@[simp] theorem State.fsat_pending (s : State) (r : Reg) (f : Fld) (n : Nat) : (s.fsat r f n).pending = s.pending := State.wr_pending _ _ _
@[simp] theorem State.fsat_tick (s : State) (r : Reg) (f : Fld) (n : Nat) : (s.fsat r f n).tick = s.tick := State.wr_tick _ _ _
@[simp] theorem State.fsat_fresh (s : State) (r : Reg) (f : Fld) (n : Nat) : (s.fsat r f n).fresh = s.fresh := State.wr_fresh _ _ _
@[simp] theorem State.fsat_out (s : State) (r : Reg) (f : Fld) (n : Nat) : (s.fsat r f n).out = s.out := State.wr_out _ _ _
@[simp] theorem State.fsat_err (s : State) (r : Reg) (f : Fld) (n : Nat) : (s.fsat r f n).err = s.err := State.wr_err _ _ _
@[simp] theorem State.fsat_home (s : State) (r : Reg) (f : Fld) (n : Nat) : (s.fsat r f n).home = s.home := State.wr_home _ _ _
@[simp] theorem State.fsat_surv (s : State) (r : Reg) (f : Fld) (n : Nat) : (s.fsat r f n).surv = s.surv := State.wr_surv _ _ _
@[simp] theorem State.fsat_street (s : State) (r : Reg) (f : Fld) (n : Nat) : (s.fsat r f n).street = s.street := State.wr_street _ _ _
@[simp] theorem State.fsat_blvd (s : State) (r : Reg) (f : Fld) (n : Nat) : (s.fsat r f n).blvd = s.blvd := State.wr_blvd _ _ _
@[simp] theorem State.fsat_bell (s : State) (r : Reg) (f : Fld) (n : Nat) : (s.fsat r f n).bell = s.bell := State.wr_bell _ _ _
@[simp] theorem State.fsat_stall (s : State) (r : Reg) (f : Fld) (n : Nat) : (s.fsat r f n).stall = s.stall := State.wr_stall _ _ _
@[simp] theorem State.fsat_porter (s : State) (r : Reg) (f : Fld) (n : Nat) : (s.fsat r f n).porter = s.porter := State.wr_porter _ _ _
@[simp] theorem State.fsat_cw (s : State) (r : Reg) (f : Fld) (n : Nat) : (s.fsat r f n).cw = s.cw := State.wr_cw _ _ _
@[simp] theorem State.fsat_xim (s : State) (r : Reg) (f : Fld) (n : Nat) : (s.fsat r f n).xim = s.xim := State.wr_xim _ _ _
@[simp] theorem State.fsat_cash (s : State) (r : Reg) (f : Fld) (n : Nat) : (s.fsat r f n).cash = s.cash := State.wr_cash _ _ _
@[simp] theorem State.fsat_eth (s : State) (r : Reg) (f : Fld) (n : Nat) : (s.fsat r f n).eth = s.eth := State.wr_eth _ _ _
@[simp] theorem State.fsat_carter (s : State) (r : Reg) (f : Fld) (n : Nat) : (s.fsat r f n).carter = s.carter := State.wr_carter _ _ _
@[simp] theorem State.fsat_ledger (s : State) (r : Reg) (f : Fld) (n : Nat) : (s.fsat r f n).ledger = s.ledger := State.wr_ledger _ _ _
@[simp] theorem State.fsat_host (s : State) (r : Reg) (f : Fld) (n : Nat) : (s.fsat r f n).host = s.host := State.wr_host _ _ _
@[simp] theorem State.fsat_cores (s : State) (r : Reg) (f : Fld) (n : Nat) : (s.fsat r f n).cores = s.cores := State.wr_cores _ _ _
@[simp] theorem State.fsat_senders (s : State) (r : Reg) (f : Fld) (n : Nat) : (s.fsat r f n).senders = s.senders := State.wr_senders _ _ _
@[simp] theorem State.fsat_sampleSeq (s : State) (r : Reg) (f : Fld) (n : Nat) : (s.fsat r f n).sampleSeq = s.sampleSeq := State.wr_sampleSeq _ _ _
@[simp] theorem State.fsat_fw (s : State) (r : Reg) (f : Fld) (n : Nat) : (s.fsat r f n).fw = s.fw := State.wr_fw _ _ _
@[simp] theorem State.fsat_sec (s : State) (r : Reg) (f : Fld) (n : Nat) : (s.fsat r f n).sec = s.sec := State.wr_sec _ _ _
@[simp] theorem State.fsat_boot (s : State) (r : Reg) (f : Fld) (n : Nat) : (s.fsat r f n).boot = s.boot := State.wr_boot _ _ _
@[simp] theorem State.fsat_pwr (s : State) (r : Reg) (f : Fld) (n : Nat) : (s.fsat r f n).pwr = s.pwr := State.wr_pwr _ _ _
@[simp] theorem State.fsat_side (s : State) (r : Reg) (f : Fld) (n : Nat) : (s.fsat r f n).side = s.side := State.wr_side _ _ _
@[simp] theorem State.fsat_inv (s : State) (r : Reg) (f : Fld) (n : Nat) : (s.fsat r f n).inv = s.inv := State.wr_inv _ _ _

@[simp] theorem State.fwrap_pending (s : State) (r : Reg) (f : Fld) (n : Nat) : (s.fwrap r f n).pending = s.pending := State.wr_pending _ _ _
@[simp] theorem State.fwrap_tick (s : State) (r : Reg) (f : Fld) (n : Nat) : (s.fwrap r f n).tick = s.tick := State.wr_tick _ _ _
@[simp] theorem State.fwrap_fresh (s : State) (r : Reg) (f : Fld) (n : Nat) : (s.fwrap r f n).fresh = s.fresh := State.wr_fresh _ _ _
@[simp] theorem State.fwrap_out (s : State) (r : Reg) (f : Fld) (n : Nat) : (s.fwrap r f n).out = s.out := State.wr_out _ _ _
@[simp] theorem State.fwrap_err (s : State) (r : Reg) (f : Fld) (n : Nat) : (s.fwrap r f n).err = s.err := State.wr_err _ _ _
@[simp] theorem State.fwrap_home (s : State) (r : Reg) (f : Fld) (n : Nat) : (s.fwrap r f n).home = s.home := State.wr_home _ _ _
@[simp] theorem State.fwrap_surv (s : State) (r : Reg) (f : Fld) (n : Nat) : (s.fwrap r f n).surv = s.surv := State.wr_surv _ _ _
@[simp] theorem State.fwrap_street (s : State) (r : Reg) (f : Fld) (n : Nat) : (s.fwrap r f n).street = s.street := State.wr_street _ _ _
@[simp] theorem State.fwrap_blvd (s : State) (r : Reg) (f : Fld) (n : Nat) : (s.fwrap r f n).blvd = s.blvd := State.wr_blvd _ _ _
@[simp] theorem State.fwrap_bell (s : State) (r : Reg) (f : Fld) (n : Nat) : (s.fwrap r f n).bell = s.bell := State.wr_bell _ _ _
@[simp] theorem State.fwrap_stall (s : State) (r : Reg) (f : Fld) (n : Nat) : (s.fwrap r f n).stall = s.stall := State.wr_stall _ _ _
@[simp] theorem State.fwrap_porter (s : State) (r : Reg) (f : Fld) (n : Nat) : (s.fwrap r f n).porter = s.porter := State.wr_porter _ _ _
@[simp] theorem State.fwrap_cw (s : State) (r : Reg) (f : Fld) (n : Nat) : (s.fwrap r f n).cw = s.cw := State.wr_cw _ _ _
@[simp] theorem State.fwrap_xim (s : State) (r : Reg) (f : Fld) (n : Nat) : (s.fwrap r f n).xim = s.xim := State.wr_xim _ _ _
@[simp] theorem State.fwrap_cash (s : State) (r : Reg) (f : Fld) (n : Nat) : (s.fwrap r f n).cash = s.cash := State.wr_cash _ _ _
@[simp] theorem State.fwrap_eth (s : State) (r : Reg) (f : Fld) (n : Nat) : (s.fwrap r f n).eth = s.eth := State.wr_eth _ _ _
@[simp] theorem State.fwrap_carter (s : State) (r : Reg) (f : Fld) (n : Nat) : (s.fwrap r f n).carter = s.carter := State.wr_carter _ _ _
@[simp] theorem State.fwrap_ledger (s : State) (r : Reg) (f : Fld) (n : Nat) : (s.fwrap r f n).ledger = s.ledger := State.wr_ledger _ _ _
@[simp] theorem State.fwrap_host (s : State) (r : Reg) (f : Fld) (n : Nat) : (s.fwrap r f n).host = s.host := State.wr_host _ _ _
@[simp] theorem State.fwrap_cores (s : State) (r : Reg) (f : Fld) (n : Nat) : (s.fwrap r f n).cores = s.cores := State.wr_cores _ _ _
@[simp] theorem State.fwrap_senders (s : State) (r : Reg) (f : Fld) (n : Nat) : (s.fwrap r f n).senders = s.senders := State.wr_senders _ _ _
@[simp] theorem State.fwrap_sampleSeq (s : State) (r : Reg) (f : Fld) (n : Nat) : (s.fwrap r f n).sampleSeq = s.sampleSeq := State.wr_sampleSeq _ _ _
@[simp] theorem State.fwrap_fw (s : State) (r : Reg) (f : Fld) (n : Nat) : (s.fwrap r f n).fw = s.fw := State.wr_fw _ _ _
@[simp] theorem State.fwrap_sec (s : State) (r : Reg) (f : Fld) (n : Nat) : (s.fwrap r f n).sec = s.sec := State.wr_sec _ _ _
@[simp] theorem State.fwrap_boot (s : State) (r : Reg) (f : Fld) (n : Nat) : (s.fwrap r f n).boot = s.boot := State.wr_boot _ _ _
@[simp] theorem State.fwrap_pwr (s : State) (r : Reg) (f : Fld) (n : Nat) : (s.fwrap r f n).pwr = s.pwr := State.wr_pwr _ _ _
@[simp] theorem State.fwrap_side (s : State) (r : Reg) (f : Fld) (n : Nat) : (s.fwrap r f n).side = s.side := State.wr_side _ _ _
@[simp] theorem State.fwrap_inv (s : State) (r : Reg) (f : Fld) (n : Nat) : (s.fwrap r f n).inv = s.inv := State.wr_inv _ _ _

@[simp] theorem State.emit_pending (s : State) (o : Out) : (s.emit o).pending = s.pending := (rfl)
@[simp] theorem State.emit_tick (s : State) (o : Out) : (s.emit o).tick = s.tick := (rfl)
@[simp] theorem State.emit_fresh (s : State) (o : Out) : (s.emit o).fresh = s.fresh := (rfl)
@[simp] theorem State.emit_regs (s : State) (o : Out) : (s.emit o).regs = s.regs := (rfl)
@[simp] theorem State.emit_err (s : State) (o : Out) : (s.emit o).err = s.err := (rfl)
@[simp] theorem State.emit_home (s : State) (o : Out) : (s.emit o).home = s.home := (rfl)
@[simp] theorem State.emit_surv (s : State) (o : Out) : (s.emit o).surv = s.surv := (rfl)
@[simp] theorem State.emit_street (s : State) (o : Out) : (s.emit o).street = s.street := (rfl)
@[simp] theorem State.emit_blvd (s : State) (o : Out) : (s.emit o).blvd = s.blvd := (rfl)
@[simp] theorem State.emit_bell (s : State) (o : Out) : (s.emit o).bell = s.bell := (rfl)
@[simp] theorem State.emit_stall (s : State) (o : Out) : (s.emit o).stall = s.stall := (rfl)
@[simp] theorem State.emit_porter (s : State) (o : Out) : (s.emit o).porter = s.porter := (rfl)
@[simp] theorem State.emit_cw (s : State) (o : Out) : (s.emit o).cw = s.cw := (rfl)
@[simp] theorem State.emit_xim (s : State) (o : Out) : (s.emit o).xim = s.xim := (rfl)
@[simp] theorem State.emit_cash (s : State) (o : Out) : (s.emit o).cash = s.cash := (rfl)
@[simp] theorem State.emit_eth (s : State) (o : Out) : (s.emit o).eth = s.eth := (rfl)
@[simp] theorem State.emit_carter (s : State) (o : Out) : (s.emit o).carter = s.carter := (rfl)
@[simp] theorem State.emit_ledger (s : State) (o : Out) : (s.emit o).ledger = s.ledger := (rfl)
@[simp] theorem State.emit_host (s : State) (o : Out) : (s.emit o).host = s.host := (rfl)
@[simp] theorem State.emit_cores (s : State) (o : Out) : (s.emit o).cores = s.cores := (rfl)
@[simp] theorem State.emit_senders (s : State) (o : Out) : (s.emit o).senders = s.senders := (rfl)
@[simp] theorem State.emit_sampleSeq (s : State) (o : Out) : (s.emit o).sampleSeq = s.sampleSeq := (rfl)
@[simp] theorem State.emit_fw (s : State) (o : Out) : (s.emit o).fw = s.fw := (rfl)
@[simp] theorem State.emit_sec (s : State) (o : Out) : (s.emit o).sec = s.sec := (rfl)
@[simp] theorem State.emit_boot (s : State) (o : Out) : (s.emit o).boot = s.boot := (rfl)
@[simp] theorem State.emit_pwr (s : State) (o : Out) : (s.emit o).pwr = s.pwr := (rfl)
@[simp] theorem State.emit_side (s : State) (o : Out) : (s.emit o).side = s.side := (rfl)
@[simp] theorem State.emit_inv (s : State) (o : Out) : (s.emit o).inv = s.inv := (rfl)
======
- The task
Each line between the start of the listing above and the line containing "theorem State.fsat_tick (s", with both ends counted, is to be set down unchanged.

- Response
@[simp] theorem State.fsat_pending (s : State) (r : Reg) (f : Fld) (n : Nat) : (s.fsat r f n).pending = s.pending := State.wr_pending _ _ _
@[simp] theorem State.fsat_tick (s : State) (r : Reg) (f : Fld) (n : Nat) : (s.fsat r f n).tick = s.tick := State.wr_tick _ _ _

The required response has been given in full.